Given information Start Marker
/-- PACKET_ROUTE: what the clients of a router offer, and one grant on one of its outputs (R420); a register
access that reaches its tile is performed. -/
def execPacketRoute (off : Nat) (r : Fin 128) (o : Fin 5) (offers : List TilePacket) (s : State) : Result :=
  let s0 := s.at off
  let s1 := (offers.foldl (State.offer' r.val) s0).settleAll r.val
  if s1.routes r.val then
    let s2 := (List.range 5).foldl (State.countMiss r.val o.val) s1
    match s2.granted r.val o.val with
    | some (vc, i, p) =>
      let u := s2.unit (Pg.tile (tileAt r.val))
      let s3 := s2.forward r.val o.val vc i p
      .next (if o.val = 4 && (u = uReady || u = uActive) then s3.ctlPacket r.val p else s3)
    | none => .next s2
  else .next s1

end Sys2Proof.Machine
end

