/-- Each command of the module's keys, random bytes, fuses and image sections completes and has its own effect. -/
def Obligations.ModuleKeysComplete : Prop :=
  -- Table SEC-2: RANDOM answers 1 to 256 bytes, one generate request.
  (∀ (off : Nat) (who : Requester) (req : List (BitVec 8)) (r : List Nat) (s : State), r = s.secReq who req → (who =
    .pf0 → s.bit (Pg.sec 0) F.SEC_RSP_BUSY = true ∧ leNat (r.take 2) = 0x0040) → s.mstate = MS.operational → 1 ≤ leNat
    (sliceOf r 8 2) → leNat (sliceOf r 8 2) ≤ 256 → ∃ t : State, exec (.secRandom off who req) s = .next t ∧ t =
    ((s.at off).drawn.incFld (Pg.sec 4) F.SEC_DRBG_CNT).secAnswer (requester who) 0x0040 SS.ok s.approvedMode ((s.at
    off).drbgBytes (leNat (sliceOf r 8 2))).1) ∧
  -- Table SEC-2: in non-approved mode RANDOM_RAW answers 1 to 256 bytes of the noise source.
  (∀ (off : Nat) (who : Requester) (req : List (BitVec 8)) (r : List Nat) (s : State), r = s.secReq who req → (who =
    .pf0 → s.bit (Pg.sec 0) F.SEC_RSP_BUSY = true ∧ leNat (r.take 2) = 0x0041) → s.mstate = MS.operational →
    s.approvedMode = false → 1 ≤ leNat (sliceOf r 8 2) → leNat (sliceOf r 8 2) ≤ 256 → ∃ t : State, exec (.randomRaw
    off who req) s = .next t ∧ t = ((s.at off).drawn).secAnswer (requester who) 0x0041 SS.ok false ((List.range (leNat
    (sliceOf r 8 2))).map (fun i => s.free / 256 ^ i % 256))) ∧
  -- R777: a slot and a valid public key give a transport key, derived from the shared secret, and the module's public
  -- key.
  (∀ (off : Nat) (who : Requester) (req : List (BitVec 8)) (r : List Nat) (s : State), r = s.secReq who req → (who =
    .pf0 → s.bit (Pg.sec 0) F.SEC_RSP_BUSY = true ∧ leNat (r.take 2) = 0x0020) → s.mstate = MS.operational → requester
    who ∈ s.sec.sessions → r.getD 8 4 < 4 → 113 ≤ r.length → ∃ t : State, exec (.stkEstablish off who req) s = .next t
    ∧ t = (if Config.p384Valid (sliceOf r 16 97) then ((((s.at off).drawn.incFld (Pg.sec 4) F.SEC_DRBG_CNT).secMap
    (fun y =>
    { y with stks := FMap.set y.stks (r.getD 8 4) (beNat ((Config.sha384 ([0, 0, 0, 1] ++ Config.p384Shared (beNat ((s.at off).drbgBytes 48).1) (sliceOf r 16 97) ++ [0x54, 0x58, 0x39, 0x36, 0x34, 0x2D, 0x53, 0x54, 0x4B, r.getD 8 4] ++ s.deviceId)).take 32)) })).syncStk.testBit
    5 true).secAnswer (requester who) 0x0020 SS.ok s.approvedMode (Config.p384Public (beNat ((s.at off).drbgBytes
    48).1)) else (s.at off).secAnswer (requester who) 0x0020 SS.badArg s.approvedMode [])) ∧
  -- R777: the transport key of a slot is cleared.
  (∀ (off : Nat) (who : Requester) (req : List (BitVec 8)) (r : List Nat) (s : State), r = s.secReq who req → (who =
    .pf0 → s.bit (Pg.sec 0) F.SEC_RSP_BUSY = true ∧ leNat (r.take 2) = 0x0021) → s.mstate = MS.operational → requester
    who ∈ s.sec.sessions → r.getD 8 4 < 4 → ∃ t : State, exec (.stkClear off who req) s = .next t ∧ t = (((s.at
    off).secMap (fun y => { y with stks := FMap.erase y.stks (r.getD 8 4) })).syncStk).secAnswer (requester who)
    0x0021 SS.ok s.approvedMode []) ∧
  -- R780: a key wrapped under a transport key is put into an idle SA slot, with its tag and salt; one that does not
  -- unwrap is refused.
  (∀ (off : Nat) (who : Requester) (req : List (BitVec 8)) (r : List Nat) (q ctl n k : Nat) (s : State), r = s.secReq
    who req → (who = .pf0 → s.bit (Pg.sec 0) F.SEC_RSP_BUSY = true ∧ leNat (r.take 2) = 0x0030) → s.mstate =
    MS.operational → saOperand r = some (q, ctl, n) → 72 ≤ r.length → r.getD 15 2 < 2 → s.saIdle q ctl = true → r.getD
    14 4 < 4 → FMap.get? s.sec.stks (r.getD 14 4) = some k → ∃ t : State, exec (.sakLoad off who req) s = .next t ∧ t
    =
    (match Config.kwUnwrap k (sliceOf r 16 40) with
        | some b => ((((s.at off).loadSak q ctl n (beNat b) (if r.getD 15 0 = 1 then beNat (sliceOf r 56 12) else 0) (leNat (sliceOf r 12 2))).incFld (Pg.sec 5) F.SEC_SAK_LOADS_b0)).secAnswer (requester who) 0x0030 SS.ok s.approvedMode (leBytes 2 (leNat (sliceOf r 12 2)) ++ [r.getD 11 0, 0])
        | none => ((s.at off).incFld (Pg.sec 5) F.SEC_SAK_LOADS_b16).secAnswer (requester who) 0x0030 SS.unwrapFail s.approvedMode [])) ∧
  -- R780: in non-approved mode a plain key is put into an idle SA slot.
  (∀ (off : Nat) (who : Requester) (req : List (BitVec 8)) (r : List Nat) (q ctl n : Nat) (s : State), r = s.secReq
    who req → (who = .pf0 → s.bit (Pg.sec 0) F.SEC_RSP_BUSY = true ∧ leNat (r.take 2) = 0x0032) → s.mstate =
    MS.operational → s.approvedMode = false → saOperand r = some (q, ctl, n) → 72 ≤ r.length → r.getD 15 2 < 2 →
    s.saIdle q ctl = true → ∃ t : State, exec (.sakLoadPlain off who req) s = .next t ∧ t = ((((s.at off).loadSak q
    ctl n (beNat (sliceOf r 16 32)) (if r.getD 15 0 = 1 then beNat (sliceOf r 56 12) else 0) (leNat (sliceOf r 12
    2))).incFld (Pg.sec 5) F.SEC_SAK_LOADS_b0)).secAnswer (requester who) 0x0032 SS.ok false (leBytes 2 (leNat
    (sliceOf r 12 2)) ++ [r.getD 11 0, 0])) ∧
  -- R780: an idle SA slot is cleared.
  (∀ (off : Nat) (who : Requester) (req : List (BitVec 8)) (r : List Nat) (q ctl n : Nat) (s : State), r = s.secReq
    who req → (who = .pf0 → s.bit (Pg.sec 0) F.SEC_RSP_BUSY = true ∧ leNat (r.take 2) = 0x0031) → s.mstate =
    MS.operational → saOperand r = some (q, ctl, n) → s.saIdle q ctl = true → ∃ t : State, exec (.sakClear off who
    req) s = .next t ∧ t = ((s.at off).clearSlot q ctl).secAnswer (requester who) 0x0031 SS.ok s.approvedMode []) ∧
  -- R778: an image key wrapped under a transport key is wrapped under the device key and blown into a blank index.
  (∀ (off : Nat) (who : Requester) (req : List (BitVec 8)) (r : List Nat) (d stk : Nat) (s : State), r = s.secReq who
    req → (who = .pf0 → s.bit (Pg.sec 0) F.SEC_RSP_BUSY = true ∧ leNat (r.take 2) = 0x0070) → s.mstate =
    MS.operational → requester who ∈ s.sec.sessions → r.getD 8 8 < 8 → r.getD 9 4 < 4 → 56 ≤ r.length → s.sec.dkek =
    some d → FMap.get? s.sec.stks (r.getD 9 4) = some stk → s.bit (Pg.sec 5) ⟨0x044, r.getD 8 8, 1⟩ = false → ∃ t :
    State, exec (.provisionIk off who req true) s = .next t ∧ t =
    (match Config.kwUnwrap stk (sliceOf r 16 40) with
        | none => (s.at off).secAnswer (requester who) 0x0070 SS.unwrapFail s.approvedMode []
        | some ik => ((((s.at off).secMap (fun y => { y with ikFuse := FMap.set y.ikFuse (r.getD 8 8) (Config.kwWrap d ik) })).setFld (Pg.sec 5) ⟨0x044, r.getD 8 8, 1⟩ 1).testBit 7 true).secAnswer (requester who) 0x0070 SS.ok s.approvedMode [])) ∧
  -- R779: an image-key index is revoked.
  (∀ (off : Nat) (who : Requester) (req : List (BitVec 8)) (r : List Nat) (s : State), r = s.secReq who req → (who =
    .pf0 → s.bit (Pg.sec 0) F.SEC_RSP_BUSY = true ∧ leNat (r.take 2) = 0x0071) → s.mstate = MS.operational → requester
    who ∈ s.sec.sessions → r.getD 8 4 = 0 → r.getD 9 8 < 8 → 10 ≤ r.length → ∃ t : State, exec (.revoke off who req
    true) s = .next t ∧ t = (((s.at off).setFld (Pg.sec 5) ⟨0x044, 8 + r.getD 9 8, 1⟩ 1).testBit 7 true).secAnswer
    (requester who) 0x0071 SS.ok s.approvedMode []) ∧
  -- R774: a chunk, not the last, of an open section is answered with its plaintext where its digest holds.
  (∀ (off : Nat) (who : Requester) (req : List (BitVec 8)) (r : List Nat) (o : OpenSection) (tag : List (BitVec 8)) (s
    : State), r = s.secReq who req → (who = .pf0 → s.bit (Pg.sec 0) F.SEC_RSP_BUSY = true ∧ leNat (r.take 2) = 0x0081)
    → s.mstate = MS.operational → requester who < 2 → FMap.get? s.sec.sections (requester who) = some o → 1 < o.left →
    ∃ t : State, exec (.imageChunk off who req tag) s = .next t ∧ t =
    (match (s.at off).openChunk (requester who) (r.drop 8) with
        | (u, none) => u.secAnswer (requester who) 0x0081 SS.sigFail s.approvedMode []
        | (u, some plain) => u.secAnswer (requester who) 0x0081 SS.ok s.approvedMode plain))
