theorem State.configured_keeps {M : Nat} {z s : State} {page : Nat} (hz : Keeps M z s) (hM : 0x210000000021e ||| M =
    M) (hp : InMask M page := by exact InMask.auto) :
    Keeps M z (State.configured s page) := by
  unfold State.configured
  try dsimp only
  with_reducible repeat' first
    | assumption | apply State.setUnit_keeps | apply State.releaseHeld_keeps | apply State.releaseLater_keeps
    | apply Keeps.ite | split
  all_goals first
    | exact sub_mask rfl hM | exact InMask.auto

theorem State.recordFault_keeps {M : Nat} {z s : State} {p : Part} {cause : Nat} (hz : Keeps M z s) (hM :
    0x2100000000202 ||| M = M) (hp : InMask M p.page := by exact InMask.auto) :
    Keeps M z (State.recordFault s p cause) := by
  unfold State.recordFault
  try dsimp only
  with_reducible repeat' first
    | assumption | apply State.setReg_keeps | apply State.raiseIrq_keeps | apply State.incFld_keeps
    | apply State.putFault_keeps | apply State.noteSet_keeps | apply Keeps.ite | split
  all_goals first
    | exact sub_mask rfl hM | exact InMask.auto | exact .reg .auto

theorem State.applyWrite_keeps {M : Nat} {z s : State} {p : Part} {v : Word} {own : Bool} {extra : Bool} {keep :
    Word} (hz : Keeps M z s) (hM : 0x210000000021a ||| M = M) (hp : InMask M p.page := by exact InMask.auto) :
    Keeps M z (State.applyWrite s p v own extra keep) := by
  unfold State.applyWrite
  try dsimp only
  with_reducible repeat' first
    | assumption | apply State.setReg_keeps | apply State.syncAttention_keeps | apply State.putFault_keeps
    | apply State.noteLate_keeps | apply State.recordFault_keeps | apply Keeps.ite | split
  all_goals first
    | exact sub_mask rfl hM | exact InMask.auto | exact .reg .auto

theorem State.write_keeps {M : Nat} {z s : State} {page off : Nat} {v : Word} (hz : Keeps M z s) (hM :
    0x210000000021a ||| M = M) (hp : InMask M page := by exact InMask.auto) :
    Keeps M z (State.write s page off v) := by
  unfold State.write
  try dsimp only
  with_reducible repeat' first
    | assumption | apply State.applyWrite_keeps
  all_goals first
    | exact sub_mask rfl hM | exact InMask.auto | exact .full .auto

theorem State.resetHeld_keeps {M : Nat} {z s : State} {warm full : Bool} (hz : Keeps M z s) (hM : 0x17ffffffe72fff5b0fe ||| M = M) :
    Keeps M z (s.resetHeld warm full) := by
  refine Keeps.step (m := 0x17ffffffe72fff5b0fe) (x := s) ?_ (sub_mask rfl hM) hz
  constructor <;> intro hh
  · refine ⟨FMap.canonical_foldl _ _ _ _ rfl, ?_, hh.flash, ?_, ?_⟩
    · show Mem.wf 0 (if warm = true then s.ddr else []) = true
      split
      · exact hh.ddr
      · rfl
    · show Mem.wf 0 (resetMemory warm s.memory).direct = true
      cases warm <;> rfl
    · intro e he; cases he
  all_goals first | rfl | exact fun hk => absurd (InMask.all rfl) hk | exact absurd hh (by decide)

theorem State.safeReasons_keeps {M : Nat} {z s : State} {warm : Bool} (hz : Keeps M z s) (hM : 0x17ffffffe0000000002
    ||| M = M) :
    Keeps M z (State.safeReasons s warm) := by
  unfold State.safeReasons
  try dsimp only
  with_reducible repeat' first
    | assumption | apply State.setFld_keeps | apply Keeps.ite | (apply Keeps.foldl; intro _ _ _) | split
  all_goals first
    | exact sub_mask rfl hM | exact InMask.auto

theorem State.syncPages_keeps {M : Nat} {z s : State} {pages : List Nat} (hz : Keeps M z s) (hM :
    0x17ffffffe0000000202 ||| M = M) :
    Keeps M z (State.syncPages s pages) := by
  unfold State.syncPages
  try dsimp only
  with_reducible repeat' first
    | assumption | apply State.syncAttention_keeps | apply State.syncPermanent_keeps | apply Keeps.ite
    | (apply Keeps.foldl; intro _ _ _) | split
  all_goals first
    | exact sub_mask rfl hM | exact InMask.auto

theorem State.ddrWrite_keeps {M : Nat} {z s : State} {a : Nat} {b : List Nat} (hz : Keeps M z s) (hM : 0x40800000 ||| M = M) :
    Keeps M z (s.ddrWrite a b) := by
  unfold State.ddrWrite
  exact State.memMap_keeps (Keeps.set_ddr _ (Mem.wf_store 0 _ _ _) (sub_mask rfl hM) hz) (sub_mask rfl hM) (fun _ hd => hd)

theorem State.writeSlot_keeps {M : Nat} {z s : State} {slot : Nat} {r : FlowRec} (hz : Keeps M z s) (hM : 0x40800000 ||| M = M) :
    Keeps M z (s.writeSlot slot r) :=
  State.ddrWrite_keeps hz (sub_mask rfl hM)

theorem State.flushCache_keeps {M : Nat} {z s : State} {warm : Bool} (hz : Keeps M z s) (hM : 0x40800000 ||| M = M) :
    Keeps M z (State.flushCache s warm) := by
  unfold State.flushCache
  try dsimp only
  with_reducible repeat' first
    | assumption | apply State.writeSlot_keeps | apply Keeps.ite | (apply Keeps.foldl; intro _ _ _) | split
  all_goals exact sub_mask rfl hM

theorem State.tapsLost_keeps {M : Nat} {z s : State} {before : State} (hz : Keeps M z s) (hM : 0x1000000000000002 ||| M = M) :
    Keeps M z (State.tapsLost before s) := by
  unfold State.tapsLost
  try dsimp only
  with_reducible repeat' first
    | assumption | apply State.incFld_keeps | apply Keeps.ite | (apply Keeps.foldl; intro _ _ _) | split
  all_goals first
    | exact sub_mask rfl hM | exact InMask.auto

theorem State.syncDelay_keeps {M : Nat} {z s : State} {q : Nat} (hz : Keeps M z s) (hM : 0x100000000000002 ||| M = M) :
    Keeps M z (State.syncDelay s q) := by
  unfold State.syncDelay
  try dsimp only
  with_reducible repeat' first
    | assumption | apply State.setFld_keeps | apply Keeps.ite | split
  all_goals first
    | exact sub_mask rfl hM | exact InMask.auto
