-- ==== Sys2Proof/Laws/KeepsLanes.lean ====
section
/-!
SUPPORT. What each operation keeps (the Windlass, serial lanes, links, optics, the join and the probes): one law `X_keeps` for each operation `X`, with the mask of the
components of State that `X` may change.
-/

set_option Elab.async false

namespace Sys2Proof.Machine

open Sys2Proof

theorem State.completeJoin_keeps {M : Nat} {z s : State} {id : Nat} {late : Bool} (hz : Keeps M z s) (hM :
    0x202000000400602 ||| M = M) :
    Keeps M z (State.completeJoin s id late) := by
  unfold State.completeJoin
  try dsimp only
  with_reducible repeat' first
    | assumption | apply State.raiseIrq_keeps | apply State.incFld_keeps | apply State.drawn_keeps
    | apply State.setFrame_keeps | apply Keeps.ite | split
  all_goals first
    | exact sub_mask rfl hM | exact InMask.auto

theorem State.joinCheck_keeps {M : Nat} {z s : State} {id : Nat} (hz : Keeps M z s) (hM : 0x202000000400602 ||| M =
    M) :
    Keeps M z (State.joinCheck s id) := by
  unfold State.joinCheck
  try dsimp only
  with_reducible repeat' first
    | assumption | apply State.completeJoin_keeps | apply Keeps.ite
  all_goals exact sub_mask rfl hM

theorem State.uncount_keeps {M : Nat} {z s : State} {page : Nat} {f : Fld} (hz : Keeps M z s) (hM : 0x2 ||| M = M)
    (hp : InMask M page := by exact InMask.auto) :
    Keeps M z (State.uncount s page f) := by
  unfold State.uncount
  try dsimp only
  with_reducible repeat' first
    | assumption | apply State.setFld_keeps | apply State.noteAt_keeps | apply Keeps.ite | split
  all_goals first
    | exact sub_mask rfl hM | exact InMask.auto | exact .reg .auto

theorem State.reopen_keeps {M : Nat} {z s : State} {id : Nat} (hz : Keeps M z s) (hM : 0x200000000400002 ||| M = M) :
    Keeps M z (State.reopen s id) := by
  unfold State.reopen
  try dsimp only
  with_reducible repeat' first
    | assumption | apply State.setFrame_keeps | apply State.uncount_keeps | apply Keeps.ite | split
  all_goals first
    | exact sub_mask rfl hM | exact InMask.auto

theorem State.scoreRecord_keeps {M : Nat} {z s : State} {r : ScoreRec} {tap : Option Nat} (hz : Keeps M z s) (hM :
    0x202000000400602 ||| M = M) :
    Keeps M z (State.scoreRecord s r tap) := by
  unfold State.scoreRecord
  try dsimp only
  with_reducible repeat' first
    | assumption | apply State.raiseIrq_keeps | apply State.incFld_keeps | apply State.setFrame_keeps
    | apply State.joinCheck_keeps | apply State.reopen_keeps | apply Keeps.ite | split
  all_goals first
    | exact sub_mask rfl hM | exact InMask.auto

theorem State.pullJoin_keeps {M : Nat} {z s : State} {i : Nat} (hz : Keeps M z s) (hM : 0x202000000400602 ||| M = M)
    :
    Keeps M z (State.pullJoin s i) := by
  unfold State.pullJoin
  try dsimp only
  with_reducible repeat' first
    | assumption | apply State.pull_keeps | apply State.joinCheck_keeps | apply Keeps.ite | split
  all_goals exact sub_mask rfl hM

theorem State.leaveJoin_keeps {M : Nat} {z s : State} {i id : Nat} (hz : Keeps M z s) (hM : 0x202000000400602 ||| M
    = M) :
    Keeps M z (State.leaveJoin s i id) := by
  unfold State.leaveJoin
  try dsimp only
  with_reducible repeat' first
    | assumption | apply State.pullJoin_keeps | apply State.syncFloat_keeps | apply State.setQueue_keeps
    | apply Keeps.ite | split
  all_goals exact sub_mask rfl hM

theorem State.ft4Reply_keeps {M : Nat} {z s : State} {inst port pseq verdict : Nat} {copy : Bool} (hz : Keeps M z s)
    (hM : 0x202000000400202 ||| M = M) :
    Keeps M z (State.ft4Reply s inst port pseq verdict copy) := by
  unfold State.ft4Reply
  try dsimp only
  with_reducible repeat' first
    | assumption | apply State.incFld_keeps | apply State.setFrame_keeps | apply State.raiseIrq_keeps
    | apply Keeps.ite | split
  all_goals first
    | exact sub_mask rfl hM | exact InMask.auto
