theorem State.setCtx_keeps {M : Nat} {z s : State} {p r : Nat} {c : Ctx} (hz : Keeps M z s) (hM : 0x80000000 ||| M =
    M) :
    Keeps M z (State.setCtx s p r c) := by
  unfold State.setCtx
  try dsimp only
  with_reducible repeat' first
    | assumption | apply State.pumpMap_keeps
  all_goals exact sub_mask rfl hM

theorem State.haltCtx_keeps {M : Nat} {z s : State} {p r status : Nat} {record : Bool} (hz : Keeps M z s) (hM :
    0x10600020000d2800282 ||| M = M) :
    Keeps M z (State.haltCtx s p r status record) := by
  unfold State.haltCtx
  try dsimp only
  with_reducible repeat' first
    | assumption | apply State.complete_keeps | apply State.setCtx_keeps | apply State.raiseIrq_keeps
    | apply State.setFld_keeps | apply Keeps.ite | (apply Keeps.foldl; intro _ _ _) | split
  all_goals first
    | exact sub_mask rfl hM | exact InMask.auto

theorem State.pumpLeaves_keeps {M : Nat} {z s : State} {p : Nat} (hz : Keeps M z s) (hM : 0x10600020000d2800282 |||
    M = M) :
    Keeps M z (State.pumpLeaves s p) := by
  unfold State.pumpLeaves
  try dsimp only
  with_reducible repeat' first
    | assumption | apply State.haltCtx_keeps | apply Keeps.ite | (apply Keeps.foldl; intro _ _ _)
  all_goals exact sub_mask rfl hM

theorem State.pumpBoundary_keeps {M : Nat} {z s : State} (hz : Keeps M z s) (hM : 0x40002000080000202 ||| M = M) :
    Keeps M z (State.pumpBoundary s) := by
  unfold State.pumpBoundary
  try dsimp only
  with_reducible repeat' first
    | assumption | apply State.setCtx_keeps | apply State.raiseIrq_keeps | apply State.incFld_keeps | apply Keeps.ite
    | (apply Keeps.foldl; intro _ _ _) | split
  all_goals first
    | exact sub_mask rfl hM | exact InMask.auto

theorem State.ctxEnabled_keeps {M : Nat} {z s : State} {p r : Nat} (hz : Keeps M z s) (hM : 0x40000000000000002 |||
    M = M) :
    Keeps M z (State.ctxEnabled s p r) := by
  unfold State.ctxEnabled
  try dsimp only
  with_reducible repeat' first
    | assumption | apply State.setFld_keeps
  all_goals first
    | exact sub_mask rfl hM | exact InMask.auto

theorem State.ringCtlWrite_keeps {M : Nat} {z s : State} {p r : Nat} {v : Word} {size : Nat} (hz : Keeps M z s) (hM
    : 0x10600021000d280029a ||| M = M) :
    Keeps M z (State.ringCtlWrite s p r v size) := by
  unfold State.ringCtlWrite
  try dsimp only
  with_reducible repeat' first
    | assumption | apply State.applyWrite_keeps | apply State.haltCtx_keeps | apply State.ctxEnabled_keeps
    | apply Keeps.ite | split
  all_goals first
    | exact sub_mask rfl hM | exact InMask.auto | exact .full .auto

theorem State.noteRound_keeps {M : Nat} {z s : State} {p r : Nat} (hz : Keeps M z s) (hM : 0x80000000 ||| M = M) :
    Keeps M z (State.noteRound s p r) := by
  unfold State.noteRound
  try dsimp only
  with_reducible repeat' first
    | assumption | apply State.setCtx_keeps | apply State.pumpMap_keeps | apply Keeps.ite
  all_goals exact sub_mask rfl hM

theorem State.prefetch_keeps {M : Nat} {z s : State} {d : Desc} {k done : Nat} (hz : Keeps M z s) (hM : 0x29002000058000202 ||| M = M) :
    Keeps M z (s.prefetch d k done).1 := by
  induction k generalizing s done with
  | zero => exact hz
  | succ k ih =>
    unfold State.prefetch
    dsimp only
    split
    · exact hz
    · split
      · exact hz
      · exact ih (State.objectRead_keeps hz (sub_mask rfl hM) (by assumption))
Given information End Marker
Assigned task ▸
Everything from the first line above through the line that contains "let s0 := s.at off" should be duplicated exactly, please, and nothing beyond it.

Response box ▸
/-- PACKET_ROUTE: what the clients of a router offer, and one grant on one of its outputs (R420); a register
access that reaches its tile is performed. -/
def execPacketRoute (off : Nat) (r : Fin 128) (o : Fin 5) (offers : List TilePacket) (s : State) : Result :=
  let s0 := s.at off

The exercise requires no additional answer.